I’d been cooking for a few hours before that- I hurt my back more than a week ago, carrying him and my large handbag a couple blocks after cell group one night as he slept. It was finally recovering, he refused a seatbelt on the way home earlier today, resulting in a long struggle that sent my back all the way back to square one.
5 minutes.
<thinking> it’s a hkd 350 bead. It could’ve been a lot worse, it could’ve been the gold ones with diamonds or sapphires. It could’ve been one of those bought outside Hong Kong by a loved one that I could never replace. It could’ve been the whole bloody bracelet.
So freaking what?
Is there anything he could possibly do, especially at this age, that could warrant me losing control and screaming at him?
To scream or not to scream should have been a parenting choice. Not something I did simply because I was angry and just lost it.
I’m so ashamed.
To get me to stop feeling sorry for myself over some bullying in the office, a former mentor once remarked, “There aren’t enough rocks in your tank.” It’s a reference to how you can always fit the tiny pebbles in, in between the large rocks, if you put the rocks first.
But if you were to put the pebbles first…….
I move over and give my still ostrich-postured son a hug. “I’m sorry. Mum was already in a bad mood because of her back pain. But most importantly I shouldn’t get so angry when what you did was an accident.”

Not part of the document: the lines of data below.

/-- Held stores stand in tag order (R183, R186). -/
def insertHeld (h : HeldStore) : List HeldStore → List HeldStore
  | [] => [h]
  | x :: r => if h.iter < x.iter ∨ (h.iter = x.iter ∧ h.idx < x.idx) then h :: x :: r else x :: insertHeld h r

/-- A memory cell takes a store (R184, R186): it is held; a load of a later tag that has been performed over its bytes makes the
stream replay. A load that has been issued counts as performed, whether or not it has returned (DEDUCED, log entry 106). -/
def holdStore (s : State) (st : Stream) (j : Nat) (na : Bool) (as : List (Nat × DWord)) (places : List (Nat × Nat)) (size : Nat) (im : Image)
    (ls : List (Nat × Xl)) : State × Stream :=
  let late := !na && st.loads.any (fun x => !x.na && decide (j < x.idx) && x.bytes.any (fun b => (look im b).isSome))
  if late then (onCapstat s st.gang bumpReplay, replay st)
  else (s, markFired { st with held := insertHeld ⟨st.iter, j, st.head + BitVec.ofNat 64 (((st.body[j]?).map (·.1)).getD 0), na, as, places, size, im, ls⟩ st.held, xc := Xc.empty } j)

/-- A memory cell issues a store. -/
def fireStore (s : State) (g : Gang) (st : Stream) (off j : Nat) (i : Instr) (gd : Guard) (ty : Ty) (sp : Space) (na : Bool)
    (d : Field10) (m : MemAddr) : State × Stream :=
  let act := activeAt st off
  let g0 := cellGang g st off act
  let p := cellPath st off act
  let lanes := guardLanes g0 p gd
  let size := accessSize ty
  let as := laneAddrs g0 sp m size lanes
  let rd := indexRegs m ++ vregs ty d
  if !i.wf || !rd.all (fun r => decide (r < g.kd.regs)) then (s, holdFault st)
  else if lanes = 0 then (s, markFired st j)
  else if (poisonedRead g0 lanes rd).isSome || (alignTrap p size as).isSome then (s, holdFault st)
  else if sp = .g then
    match translateLanes s g0 false true as with
    | (.wait, x, s1) => (s1, { st with xc := x })
    | (.ready places xls, _, s1) =>
      holdStore s1 st j na as places size (imageBytesOf places (storeBytes g0 ty d)) (linesOf places xls)
    | (_, _, s1) => (s1, holdFault { st with xc := Xc.empty })
  else if (boundTrap g0 p sp size as).isSome then (s, holdFault st)
  else if extentHolds s st.gang g sp size as then (s, st)
  else
    let places := as.map (fun a => let w := localWhere g0 sp a.2.toNat; (a.1, localPlace w.1 w.2))
    holdStore s st j na as places size (imageBytesOf places (storeBytes g0 ty d)) []

/-- Fire the cell of body instruction j. -/
def fireCell (s : State) (k : Nat) (g : Gang) (st : Stream) (j : Nat) : State × Stream :=
  match st.body[j]? with
  | none => (s, st)
  | some (off, i) =>
    match i with
    | .ld gd ty sp cau na d m => fireLoad s k g st off j i gd ty sp cau na d m
    | .st gd ty sp _ na d m => fireStore s g st off j i gd ty sp na d m
    | _ => if kindOf i = 5 then (s, fireControl g st off j i) else fireElement s g st off j i

/-- Pick one of several by a free value; the spec leaves the order of streams open. -/
def pickFree {α : Type} (s : State) (xs : List α) : Option α := xs[Config.freeNat s.freeCtr % xs.length]?

/-- Body index that a cell of the active plane executes. -/
def cellIndex (c : Core) (cell : Nat) : Option Nat :=
  match c.plane with
  | none => none
  | some sl => match sl.cells[cell]? with
    | some w => if cellKind w = 0 ∨ cellKind w = 6 then none else some (cellInstr w)
    | none => none

/-- CELL_FIRE (R177): the cell fires once, for one of the paths in the array whose tokens it has: an element-wise cell for one token, a memory or control cell
for the path. -/
def execCellFire (core cell : Nat) (s : State) : Out :=
  let c := s.coreAt (keyDie core) (keyCore core)
  match cellIndex c cell with
  | none => .next s
  | some j =>
    match pickFree s (c.streams.filter (fun st => keyed st.head st.asid c.plane && canFire st j)) with
    | none => .next s
    | some st =>
      match s.gang st.gang with
      | none => .next s
      | some g =>
        let (s1, st1) := fireCell { s with freeCtr := s.freeCtr + 1 } core g st j
        .next (putStream s1 core (endIteration st1))

-- Returns

/-- Value of a byte that a load reads. -/
def loadByte (x : CellLoad) (b : Nat) : Byte :=
  match look x.forwarded b with
  | some y => y
  | none => match x.op.got.find? (fun l => l.key == b / 64) with
    | some l => (l.data[b % 64]?).getD 0
    | none => 0

/-- A line of a load that it needs is poisoned or was released by a loss. -/
def loadBad (x : CellLoad) : Bool :=
  x.op.got.any (fun l => (l.poison.isSome || l.cst.isSome) && x.bytes.any (fun b => b / 64 == l.key && (look x.forwarded b).isNone))

/-- The values of a load reach its registers (R248). -/
def finishLoad (g : Gang) (st : Stream) (x : CellLoad) : Stream :=
  match st.body[x.idx]? with
  | some (off, .ld _ ty _ _ _ d _) =>
    let g0 := cellGang g st off (activeAt st off)
    let g1 := x.op.places.foldl (fun acc a =>
      writeV acc ty d a.1 (extendLoad ty (natLE ((List.range (accessSize ty)).map (fun i => loadByte x (a.2 + i)))))) g0
    { st with
      work := { st.work with v := g1.v, vpoison := g1.vpoison }
      loads := st.loads.map (fun y => if y.id = x.id then { y with done := true } else y) }
  | _ => st

/-- A load of a cell that MEMCELL_ACCESS_RETURN can move on. -/
def returnable (j : Nat) (x : CellLoad) : Bool := x.idx == j && !x.done && (x.op.waits.isEmpty || !x.op.unsent.isEmpty)

/-- MEMCELL_ACCESS_RETURN (R184, R189): the values of a load reach the registers, or its fault is held. -/
def execMemcellAccessReturn (core cell : Nat) (s : State) : Out :=
  let c := s.coreAt (keyDie core) (keyCore core)
  match cellIndex c cell with
  | none => .next s
  | some j =>
    match c.streams.find? (fun st => !st.draining && st.loads.any (returnable j)) with
    | none => .next s
    | some st =>
      match s.gang st.gang, st.loads.find? (returnable j) with
      | some g, some x =>
        if !x.op.unsent.isEmpty then
          let (s1, op1) := sendCell s core x.id g x.op
          .next (putStream s1 core { st with loads := st.loads.map (fun y => if y.id = x.id then { y with op := op1 } else y) })
        else if loadBad x then
          .next (putStream s core (holdFault { st with loads := st.loads.map (fun y => if y.id = x.id then { y with done := true } else y) }))
        else .next (putStream s core (endIteration (finishLoad g st x)))
      | _, _ => .next s

-- Release

/-- Bytes of a held store in one line: the enables and the data. -/
def heldLine (h : HeldStore) (key : Nat) : LaneMask × List Byte :=
  (h.bytes.foldl (fun acc x => if x.1 / 64 = key then acc ||| laneBit (x.1 % 64) else acc) 0,
   (List.range 64).map (fun i => (look h.bytes (64 * key + i)).getD 0))

/-- Commit a held store (R186, R252 to R254): what it still has to send, if anything. -/
def commitStore (s : State) (gi : Nat) (g : Gang) (h : HeldStore) : State × Gang × Option HeldStore :=
  if h.lines.isEmpty && !gateOpen s g then (s, g, some h)
  else if h.lines.isEmpty then
    let cores := (h.bytes.map (fun x => (x.1 - 2 ^ 200) / 2 ^ 18)).eraseDups
    (cores.foldl (fun acc c =>
      acc.putCore g.die c (storeLocal (acc.coreAt g.die c)
        ((h.bytes.filter (fun x => (x.1 - 2 ^ 200) / 2 ^ 18 == c)).map (fun x => ((x.1 - 2 ^ 200) % 2 ^ 18, x.2))))) s, g, none)
  else if !gateOpen s g || h.lines.any (fun x => writePending g x.1 (heldLine h x.1).1 (fun o => o.bulk)) then (s, g, some h)
  else
    let r := h.lines.foldl (fun (acc : State × Gang × List (Nat × Packet)) x =>
      let (ben, data) := heldLine h x.1
      match x.2 with
      | .remote _ _ => let f := storeFar acc.1 acc.2.1 (lineVa h.places h.addrs) [(x.1, ben, data)]; (f.1, f.2, acc.2.2)
      | _ =>
        let t := targetOf acc.1 g.die false (linePlace x.1) x.2
        match t.dst with
        | some d => (acc.1, acc.2.1, acc.2.2 ++ [(x.1, { blankPacket acc.1 .orderedWrite g.die d with
            asid := g.kd.asid, addr := t.addr, dup := t.dup, ben := ben, data := data })])
        | none =>
          let lanes := h.places.foldl (fun m y => if y.2 / 64 = x.1 then m ||| laneBit y.1 else m) 0
          let a := ((h.addrs.find? (fun y => lanes.getLsbD y.1)).map (·.2)).getD 0
          (acc.1, escalate acc.2.1 ⟨cPOISON, h.pc, a, lanes, poisonInfo 5⟩, acc.2.2)) (s, g, [])
    let (s2, g2, op) := sendAll r.1 gi r.2.1 { newOp (.nop ⟨0, false⟩) ⟨0, h.pc, 0, .ready, 0, 0⟩ 0 h.addrs h.places 0 with unsent := r.2.2, refusals := refusalsOf h.lines }
    (s2, g2, if op.unsent.isEmpty then none else some { h with lines := h.lines.filter (fun x => op.unsent.any (fun y => y.1 == x.1)) })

“Wow, you screamed SO LOUD, mum!”
William (and Rockstar) to the rescue:
We worked out how to get the charm out – with Rockstar’s crazy straws and tape
Ta-daaaa.
I remember the time my brother and I were rough-housing with our mom at some sort of summer camp-type place, even though she told us to stop. And we somehow got the diamond engagement ring — which she’d had for a decade, which my father had bought despite being poor — to fall off her finger, through a wooden deck into the mud / dirt below.
Yeah, we got in trouble. But she was cool about it. She called over one of the staff and they miraculously found it.
BTW, when I click over here from my blogroll, I get an error — something about your RSS feed. But when I type in the URL fresh, it works.